TASK STATEMENT
Would you output the entries below only from the line containing "def wakeOp (e" through the line containing "(recTrd p) 5", exactly as they stand and with both ends included?
EXTRACTED DATA Block Start
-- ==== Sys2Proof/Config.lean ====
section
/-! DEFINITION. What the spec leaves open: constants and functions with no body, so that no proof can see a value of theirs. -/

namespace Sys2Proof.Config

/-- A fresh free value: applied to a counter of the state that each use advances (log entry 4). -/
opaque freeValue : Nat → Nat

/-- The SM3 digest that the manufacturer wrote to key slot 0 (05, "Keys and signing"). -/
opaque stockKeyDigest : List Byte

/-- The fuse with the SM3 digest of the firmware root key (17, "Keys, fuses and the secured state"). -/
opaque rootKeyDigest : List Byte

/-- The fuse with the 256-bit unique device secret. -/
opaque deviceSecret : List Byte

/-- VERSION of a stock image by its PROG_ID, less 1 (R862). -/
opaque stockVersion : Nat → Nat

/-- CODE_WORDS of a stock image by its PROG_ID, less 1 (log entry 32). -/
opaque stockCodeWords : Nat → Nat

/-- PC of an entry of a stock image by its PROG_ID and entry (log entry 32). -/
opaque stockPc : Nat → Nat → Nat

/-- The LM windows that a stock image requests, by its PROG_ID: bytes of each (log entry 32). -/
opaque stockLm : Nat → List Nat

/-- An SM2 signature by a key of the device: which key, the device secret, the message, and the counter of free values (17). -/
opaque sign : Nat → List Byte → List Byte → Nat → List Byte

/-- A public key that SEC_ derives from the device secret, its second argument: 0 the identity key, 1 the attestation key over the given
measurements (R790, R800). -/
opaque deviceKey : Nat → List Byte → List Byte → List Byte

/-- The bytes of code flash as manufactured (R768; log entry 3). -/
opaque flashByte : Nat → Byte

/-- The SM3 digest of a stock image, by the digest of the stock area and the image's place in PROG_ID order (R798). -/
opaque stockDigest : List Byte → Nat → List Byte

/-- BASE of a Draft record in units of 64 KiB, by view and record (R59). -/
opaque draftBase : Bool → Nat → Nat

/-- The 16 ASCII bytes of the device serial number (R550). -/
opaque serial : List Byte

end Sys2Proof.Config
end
EXTRACTED DATA Block End
EXTRACTED DATA Block Start
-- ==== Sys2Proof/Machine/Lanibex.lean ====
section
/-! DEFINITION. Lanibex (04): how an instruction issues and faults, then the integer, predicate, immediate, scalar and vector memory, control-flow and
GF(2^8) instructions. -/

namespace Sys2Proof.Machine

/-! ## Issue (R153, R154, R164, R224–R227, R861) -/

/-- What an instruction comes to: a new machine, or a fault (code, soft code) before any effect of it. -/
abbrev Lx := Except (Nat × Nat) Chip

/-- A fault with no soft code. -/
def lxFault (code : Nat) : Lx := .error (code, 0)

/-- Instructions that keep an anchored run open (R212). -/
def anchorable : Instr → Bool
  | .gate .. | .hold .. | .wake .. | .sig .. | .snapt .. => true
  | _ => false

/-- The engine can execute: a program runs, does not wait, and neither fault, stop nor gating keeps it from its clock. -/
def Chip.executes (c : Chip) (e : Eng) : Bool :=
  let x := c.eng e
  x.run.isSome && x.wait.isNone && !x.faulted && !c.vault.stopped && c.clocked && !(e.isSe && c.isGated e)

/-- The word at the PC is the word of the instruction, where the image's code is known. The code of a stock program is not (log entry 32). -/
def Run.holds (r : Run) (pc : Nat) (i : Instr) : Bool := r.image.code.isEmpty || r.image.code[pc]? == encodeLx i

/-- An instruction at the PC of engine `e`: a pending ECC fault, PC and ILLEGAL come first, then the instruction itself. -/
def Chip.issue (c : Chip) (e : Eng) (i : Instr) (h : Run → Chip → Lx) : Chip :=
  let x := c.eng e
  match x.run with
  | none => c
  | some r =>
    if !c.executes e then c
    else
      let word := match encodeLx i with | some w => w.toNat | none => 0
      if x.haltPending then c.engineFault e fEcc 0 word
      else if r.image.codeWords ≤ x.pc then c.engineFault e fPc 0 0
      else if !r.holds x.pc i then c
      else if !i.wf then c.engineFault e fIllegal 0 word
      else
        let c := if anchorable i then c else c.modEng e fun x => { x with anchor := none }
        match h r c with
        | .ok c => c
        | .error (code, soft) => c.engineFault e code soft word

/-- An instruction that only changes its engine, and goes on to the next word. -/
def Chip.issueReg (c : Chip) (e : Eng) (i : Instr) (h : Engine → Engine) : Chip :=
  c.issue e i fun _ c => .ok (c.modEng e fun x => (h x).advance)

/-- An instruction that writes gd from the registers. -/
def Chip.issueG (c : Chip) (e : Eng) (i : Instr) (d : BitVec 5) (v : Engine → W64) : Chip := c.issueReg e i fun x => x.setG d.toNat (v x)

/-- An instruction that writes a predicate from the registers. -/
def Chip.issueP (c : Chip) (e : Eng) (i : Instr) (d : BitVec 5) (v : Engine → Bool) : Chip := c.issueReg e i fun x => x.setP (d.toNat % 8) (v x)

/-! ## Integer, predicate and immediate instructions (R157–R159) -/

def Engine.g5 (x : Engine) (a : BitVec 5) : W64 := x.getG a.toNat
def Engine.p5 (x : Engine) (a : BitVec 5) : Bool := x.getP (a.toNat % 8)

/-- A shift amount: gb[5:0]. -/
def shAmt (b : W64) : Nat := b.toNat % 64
EXTRACTED DATA Block End
EXTRACTED DATA Block Start
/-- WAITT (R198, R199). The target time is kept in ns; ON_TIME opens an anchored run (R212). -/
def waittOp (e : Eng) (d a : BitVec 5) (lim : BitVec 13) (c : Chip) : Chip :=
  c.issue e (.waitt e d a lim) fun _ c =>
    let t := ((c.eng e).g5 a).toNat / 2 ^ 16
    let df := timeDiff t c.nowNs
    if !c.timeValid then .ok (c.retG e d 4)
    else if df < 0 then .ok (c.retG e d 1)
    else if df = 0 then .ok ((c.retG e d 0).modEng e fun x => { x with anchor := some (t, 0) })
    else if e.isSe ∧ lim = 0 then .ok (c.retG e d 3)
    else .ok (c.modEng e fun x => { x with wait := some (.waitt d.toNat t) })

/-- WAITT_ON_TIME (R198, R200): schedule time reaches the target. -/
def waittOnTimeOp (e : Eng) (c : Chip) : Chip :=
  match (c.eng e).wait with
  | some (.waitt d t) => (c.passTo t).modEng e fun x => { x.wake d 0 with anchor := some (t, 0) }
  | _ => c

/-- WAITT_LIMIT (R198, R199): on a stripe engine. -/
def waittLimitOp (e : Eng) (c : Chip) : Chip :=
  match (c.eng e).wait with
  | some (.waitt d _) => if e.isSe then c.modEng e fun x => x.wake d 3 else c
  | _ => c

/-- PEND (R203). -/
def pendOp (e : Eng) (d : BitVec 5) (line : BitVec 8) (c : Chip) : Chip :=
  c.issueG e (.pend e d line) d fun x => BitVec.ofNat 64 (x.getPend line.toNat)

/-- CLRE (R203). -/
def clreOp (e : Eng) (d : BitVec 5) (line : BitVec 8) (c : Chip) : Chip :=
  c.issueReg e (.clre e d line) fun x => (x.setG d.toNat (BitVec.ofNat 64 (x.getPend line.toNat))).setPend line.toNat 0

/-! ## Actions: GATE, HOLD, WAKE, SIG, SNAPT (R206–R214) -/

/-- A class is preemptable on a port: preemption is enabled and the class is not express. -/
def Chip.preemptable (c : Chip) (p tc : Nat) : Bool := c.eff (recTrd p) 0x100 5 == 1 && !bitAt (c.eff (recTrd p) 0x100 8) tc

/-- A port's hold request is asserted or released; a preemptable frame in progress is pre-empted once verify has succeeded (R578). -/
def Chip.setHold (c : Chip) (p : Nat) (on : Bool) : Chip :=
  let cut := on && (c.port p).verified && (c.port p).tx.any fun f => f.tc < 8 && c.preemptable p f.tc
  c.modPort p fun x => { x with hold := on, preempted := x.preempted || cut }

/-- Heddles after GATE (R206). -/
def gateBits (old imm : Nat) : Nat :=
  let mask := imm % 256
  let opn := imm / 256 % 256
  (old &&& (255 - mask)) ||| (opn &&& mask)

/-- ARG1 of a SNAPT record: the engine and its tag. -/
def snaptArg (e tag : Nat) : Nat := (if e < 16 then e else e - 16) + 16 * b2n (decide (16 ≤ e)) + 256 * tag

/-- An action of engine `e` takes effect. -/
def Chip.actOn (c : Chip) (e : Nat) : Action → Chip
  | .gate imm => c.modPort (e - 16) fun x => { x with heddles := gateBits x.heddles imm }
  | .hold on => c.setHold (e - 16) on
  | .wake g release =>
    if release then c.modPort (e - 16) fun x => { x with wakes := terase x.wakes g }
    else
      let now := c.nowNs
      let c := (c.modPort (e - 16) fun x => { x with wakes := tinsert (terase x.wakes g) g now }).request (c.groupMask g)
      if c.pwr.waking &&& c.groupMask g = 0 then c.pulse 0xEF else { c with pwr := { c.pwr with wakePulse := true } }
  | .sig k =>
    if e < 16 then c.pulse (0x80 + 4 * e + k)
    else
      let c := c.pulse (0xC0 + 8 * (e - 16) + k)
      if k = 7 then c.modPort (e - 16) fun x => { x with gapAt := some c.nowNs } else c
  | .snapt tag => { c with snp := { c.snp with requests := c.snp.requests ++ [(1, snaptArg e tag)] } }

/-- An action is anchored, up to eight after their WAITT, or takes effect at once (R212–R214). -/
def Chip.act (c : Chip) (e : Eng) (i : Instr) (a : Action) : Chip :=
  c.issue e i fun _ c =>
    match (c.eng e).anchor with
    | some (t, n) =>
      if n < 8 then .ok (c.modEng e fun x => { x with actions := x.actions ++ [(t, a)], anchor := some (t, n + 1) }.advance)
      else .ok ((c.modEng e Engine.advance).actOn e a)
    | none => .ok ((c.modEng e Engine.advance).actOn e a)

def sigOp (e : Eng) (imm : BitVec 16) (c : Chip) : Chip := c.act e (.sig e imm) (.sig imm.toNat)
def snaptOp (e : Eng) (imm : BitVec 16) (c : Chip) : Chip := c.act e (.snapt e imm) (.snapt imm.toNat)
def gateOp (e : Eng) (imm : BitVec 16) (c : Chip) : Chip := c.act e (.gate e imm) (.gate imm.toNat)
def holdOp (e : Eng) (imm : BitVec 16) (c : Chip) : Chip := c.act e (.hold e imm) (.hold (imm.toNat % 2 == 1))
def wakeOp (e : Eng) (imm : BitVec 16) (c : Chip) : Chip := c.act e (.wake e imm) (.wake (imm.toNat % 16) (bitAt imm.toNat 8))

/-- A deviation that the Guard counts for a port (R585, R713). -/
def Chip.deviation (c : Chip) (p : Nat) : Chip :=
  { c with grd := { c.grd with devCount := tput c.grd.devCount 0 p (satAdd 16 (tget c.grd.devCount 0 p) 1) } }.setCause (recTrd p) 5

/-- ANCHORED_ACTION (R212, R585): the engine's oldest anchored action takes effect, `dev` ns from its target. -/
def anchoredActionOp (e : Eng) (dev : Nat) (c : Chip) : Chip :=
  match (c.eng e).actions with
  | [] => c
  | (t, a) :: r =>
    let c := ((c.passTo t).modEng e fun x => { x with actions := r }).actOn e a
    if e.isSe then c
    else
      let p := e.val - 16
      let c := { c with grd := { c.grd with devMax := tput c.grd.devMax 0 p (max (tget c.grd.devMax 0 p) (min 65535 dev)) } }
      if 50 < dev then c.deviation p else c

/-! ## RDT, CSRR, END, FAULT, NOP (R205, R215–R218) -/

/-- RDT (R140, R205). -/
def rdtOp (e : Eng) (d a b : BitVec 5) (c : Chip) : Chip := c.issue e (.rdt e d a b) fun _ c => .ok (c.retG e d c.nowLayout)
EXTRACTED DATA Block End
RESPONSE BOX
def wakeOp (e : Eng) (imm : BitVec 16) (c : Chip) : Chip := c.act e (.wake e imm) (.wake (imm.toNat % 16) (bitAt imm.toNat 8))

/-- A deviation that the Guard counts for a port (R585, R713). -/
def Chip.deviation (c : Chip) (p : Nat) : Chip :=
  { c with grd := { c.grd with devCount := tput c.grd.devCount 0 p (satAdd 16 (tget c.grd.devCount 0 p) 1) } }.setCause (recTrd p) 5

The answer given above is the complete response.